**Your goal:**
Transcribe all of the records exactly, leaving every line as it is.

[Saved data entries]
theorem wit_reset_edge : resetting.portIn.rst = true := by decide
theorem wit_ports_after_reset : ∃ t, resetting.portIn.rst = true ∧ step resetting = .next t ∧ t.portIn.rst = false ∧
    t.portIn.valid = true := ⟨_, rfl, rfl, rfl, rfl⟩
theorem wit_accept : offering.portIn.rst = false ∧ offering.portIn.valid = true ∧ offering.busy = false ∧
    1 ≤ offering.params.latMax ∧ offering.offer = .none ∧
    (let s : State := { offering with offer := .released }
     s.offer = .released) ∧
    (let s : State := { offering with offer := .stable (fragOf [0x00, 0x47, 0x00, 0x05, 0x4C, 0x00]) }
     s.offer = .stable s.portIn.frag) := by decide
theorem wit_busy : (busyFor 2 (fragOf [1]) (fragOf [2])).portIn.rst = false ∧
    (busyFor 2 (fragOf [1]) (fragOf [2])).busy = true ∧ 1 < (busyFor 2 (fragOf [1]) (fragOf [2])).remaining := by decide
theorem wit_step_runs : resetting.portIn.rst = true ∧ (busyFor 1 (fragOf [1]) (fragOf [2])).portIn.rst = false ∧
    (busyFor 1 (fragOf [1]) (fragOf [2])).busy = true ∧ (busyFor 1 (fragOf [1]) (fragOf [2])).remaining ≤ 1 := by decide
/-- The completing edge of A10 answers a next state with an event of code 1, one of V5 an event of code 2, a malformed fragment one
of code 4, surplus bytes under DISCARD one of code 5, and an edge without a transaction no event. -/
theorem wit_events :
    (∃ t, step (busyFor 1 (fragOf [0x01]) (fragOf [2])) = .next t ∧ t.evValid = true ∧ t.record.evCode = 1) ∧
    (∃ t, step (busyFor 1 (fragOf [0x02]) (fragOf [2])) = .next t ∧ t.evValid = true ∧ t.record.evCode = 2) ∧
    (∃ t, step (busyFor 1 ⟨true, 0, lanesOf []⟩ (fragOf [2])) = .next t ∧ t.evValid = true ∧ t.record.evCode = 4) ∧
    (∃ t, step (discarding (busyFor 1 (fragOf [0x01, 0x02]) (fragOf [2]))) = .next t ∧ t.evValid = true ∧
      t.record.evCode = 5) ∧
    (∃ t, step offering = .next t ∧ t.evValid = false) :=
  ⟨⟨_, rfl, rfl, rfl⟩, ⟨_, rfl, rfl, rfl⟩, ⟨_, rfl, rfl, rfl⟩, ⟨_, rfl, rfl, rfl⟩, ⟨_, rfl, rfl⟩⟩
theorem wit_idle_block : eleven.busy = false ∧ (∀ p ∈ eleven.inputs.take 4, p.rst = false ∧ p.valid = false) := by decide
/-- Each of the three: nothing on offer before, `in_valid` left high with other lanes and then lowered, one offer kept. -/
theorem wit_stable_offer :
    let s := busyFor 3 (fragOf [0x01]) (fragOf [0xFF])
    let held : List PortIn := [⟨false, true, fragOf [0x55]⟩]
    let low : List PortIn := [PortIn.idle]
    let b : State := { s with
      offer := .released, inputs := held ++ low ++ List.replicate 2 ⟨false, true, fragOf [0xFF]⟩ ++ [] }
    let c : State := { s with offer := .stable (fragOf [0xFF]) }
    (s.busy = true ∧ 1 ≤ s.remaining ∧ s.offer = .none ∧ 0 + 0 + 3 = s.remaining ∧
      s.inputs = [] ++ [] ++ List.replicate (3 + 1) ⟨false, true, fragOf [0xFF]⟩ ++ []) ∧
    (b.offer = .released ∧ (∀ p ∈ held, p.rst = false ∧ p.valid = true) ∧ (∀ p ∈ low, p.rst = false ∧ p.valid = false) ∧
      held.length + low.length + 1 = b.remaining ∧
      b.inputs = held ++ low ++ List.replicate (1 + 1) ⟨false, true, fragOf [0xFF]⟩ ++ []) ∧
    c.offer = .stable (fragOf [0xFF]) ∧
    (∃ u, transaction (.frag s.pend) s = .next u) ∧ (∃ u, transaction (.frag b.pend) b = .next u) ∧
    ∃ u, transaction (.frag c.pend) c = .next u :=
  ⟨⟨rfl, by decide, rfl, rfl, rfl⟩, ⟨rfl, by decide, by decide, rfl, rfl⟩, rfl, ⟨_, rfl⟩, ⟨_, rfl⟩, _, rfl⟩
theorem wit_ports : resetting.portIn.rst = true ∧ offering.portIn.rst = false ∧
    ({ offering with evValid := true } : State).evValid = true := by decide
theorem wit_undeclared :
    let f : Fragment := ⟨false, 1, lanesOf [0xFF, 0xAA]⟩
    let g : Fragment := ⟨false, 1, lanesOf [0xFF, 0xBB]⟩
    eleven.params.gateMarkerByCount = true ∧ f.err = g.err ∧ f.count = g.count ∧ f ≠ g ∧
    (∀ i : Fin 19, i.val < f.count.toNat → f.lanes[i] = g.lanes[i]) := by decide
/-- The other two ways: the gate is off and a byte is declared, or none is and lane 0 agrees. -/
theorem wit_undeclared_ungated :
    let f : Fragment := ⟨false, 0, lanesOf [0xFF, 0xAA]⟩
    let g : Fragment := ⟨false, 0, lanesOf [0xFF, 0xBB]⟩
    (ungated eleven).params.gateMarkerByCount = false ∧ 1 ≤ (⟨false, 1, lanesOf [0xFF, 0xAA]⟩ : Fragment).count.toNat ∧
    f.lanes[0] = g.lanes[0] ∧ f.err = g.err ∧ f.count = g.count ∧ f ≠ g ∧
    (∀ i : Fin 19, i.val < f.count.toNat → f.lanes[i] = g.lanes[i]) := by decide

**Exercise answer:**
theorem wit_reset_edge : resetting.portIn.rst = true := by decide
theorem wit_ports_after_reset : ∃ t, resetting.portIn.rst = true ∧ step resetting = .next t ∧ t.portIn.rst = false ∧
    t.portIn.valid = true := ⟨_, rfl, rfl, rfl, rfl⟩
theorem wit_accept : offering.portIn.rst = false ∧ offering.portIn.valid = true ∧ offering.busy = false ∧
    1 ≤ offering.params.latMax ∧ offering.offer = .none ∧
    (let s : State := { offering with offer := .released }
     s.offer = .released) ∧
    (let s : State := { offering with offer := .stable (fragOf [0x00, 0x47, 0x00, 0x05, 0x4C, 0x00]) }
     s.offer = .stable s.portIn.frag) := by decide
theorem wit_busy : (busyFor 2 (fragOf [1]) (fragOf [2])).portIn.rst = false ∧
    (busyFor 2 (fragOf [1]) (fragOf [2])).busy = true ∧ 1 < (busyFor 2 (fragOf [1]) (fragOf [2])).remaining := by decide
theorem wit_step_runs : resetting.portIn.rst = true ∧ (busyFor 1 (fragOf [1]) (fragOf [2])).portIn.rst = false ∧
    (busyFor 1 (fragOf [1]) (fragOf [2])).busy = true ∧ (busyFor 1 (fragOf [1]) (fragOf [2])).remaining ≤ 1 := by decide
/-- The completing edge of A10 answers a next state with an event of code 1, one of V5 an event of code 2, a malformed fragment one
of code 4, surplus bytes under DISCARD one of code 5, and an edge without a transaction no event. -/
theorem wit_events :
    (∃ t, step (busyFor 1 (fragOf [0x01]) (fragOf [2])) = .next t ∧ t.evValid = true ∧ t.record.evCode = 1) ∧
    (∃ t, step (busyFor 1 (fragOf [0x02]) (fragOf [2])) = .next t ∧ t.evValid = true ∧ t.record.evCode = 2) ∧
    (∃ t, step (busyFor 1 ⟨true, 0, lanesOf []⟩ (fragOf [2])) = .next t ∧ t.evValid = true ∧ t.record.evCode = 4) ∧
    (∃ t, step (discarding (busyFor 1 (fragOf [0x01, 0x02]) (fragOf [2]))) = .next t ∧ t.evValid = true ∧
      t.record.evCode = 5) ∧
    (∃ t, step offering = .next t ∧ t.evValid = false) :=
  ⟨⟨_, rfl, rfl, rfl⟩, ⟨_, rfl, rfl, rfl⟩, ⟨_, rfl, rfl, rfl⟩, ⟨_, rfl, rfl, rfl⟩, ⟨_, rfl, rfl⟩⟩
theorem wit_idle_block : eleven.busy = false ∧ (∀ p ∈ eleven.inputs.take 4, p.rst = false ∧ p.valid = false) := by decide
/-- Each of the three: nothing on offer before, `in_valid` left high with other lanes and then lowered, one offer kept. -/
theorem wit_stable_offer :
    let s := busyFor 3 (fragOf [0x01]) (fragOf [0xFF])
    let held : List PortIn := [⟨false, true, fragOf [0x55]⟩]
    let low : List PortIn := [PortIn.idle]
    let b : State := { s with
      offer := .released, inputs := held ++ low ++ List.replicate 2 ⟨false, true, fragOf [0xFF]⟩ ++ [] }
    let c : State := { s with offer := .stable (fragOf [0xFF]) }
    (s.busy = true ∧ 1 ≤ s.remaining ∧ s.offer = .none ∧ 0 + 0 + 3 = s.remaining ∧
      s.inputs = [] ++ [] ++ List.replicate (3 + 1) ⟨false, true, fragOf [0xFF]⟩ ++ []) ∧
    (b.offer = .released ∧ (∀ p ∈ held, p.rst = false ∧ p.valid = true) ∧ (∀ p ∈ low, p.rst = false ∧ p.valid = false) ∧
      held.length + low.length + 1 = b.remaining ∧
      b.inputs = held ++ low ++ List.replicate (1 + 1) ⟨false, true, fragOf [0xFF]⟩ ++ []) ∧
    c.offer = .stable (fragOf [0xFF]) ∧
    (∃ u, transaction (.frag s.pend) s = .next u) ∧ (∃ u, transaction (.frag b.pend) b = .next u) ∧
    ∃ u, transaction (.frag c.pend) c = .next u :=
  ⟨⟨rfl, by decide, rfl, rfl, rfl⟩, ⟨rfl, by decide, by decide, rfl, rfl⟩, rfl, ⟨_, rfl⟩, ⟨_, rfl⟩, _, rfl⟩
theorem wit_ports : resetting.portIn.rst = true ∧ offering.portIn.rst = false ∧
    ({ offering with evValid := true } : State).evValid = true := by decide
theorem wit_undeclared :
    let f : Fragment := ⟨false, 1, lanesOf [0xFF, 0xAA]⟩
    let g : Fragment := ⟨false, 1, lanesOf [0xFF, 0xBB]⟩
    eleven.params.gateMarkerByCount = true ∧ f.err = g.err ∧ f.count = g.count ∧ f ≠ g ∧
    (∀ i : Fin 19, i.val < f.count.toNat → f.lanes[i] = g.lanes[i]) := by decide
/-- The other two ways: the gate is off and a byte is declared, or none is and lane 0 agrees. -/
theorem wit_undeclared_ungated :
    let f : Fragment := ⟨false, 0, lanesOf [0xFF, 0xAA]⟩
    let g : Fragment := ⟨false, 0, lanesOf [0xFF, 0xBB]⟩
    (ungated eleven).params.gateMarkerByCount = false ∧ 1 ≤ (⟨false, 1, lanesOf [0xFF, 0xAA]⟩ : Fragment).count.toNat ∧
    f.lanes[0] = g.lanes[0] ∧ f.err = g.err ∧ f.count = g.count ∧ f ≠ g ∧
    (∀ i : Fin 19, i.val < f.count.toNat → f.lanes[i] = g.lanes[i]) := by decide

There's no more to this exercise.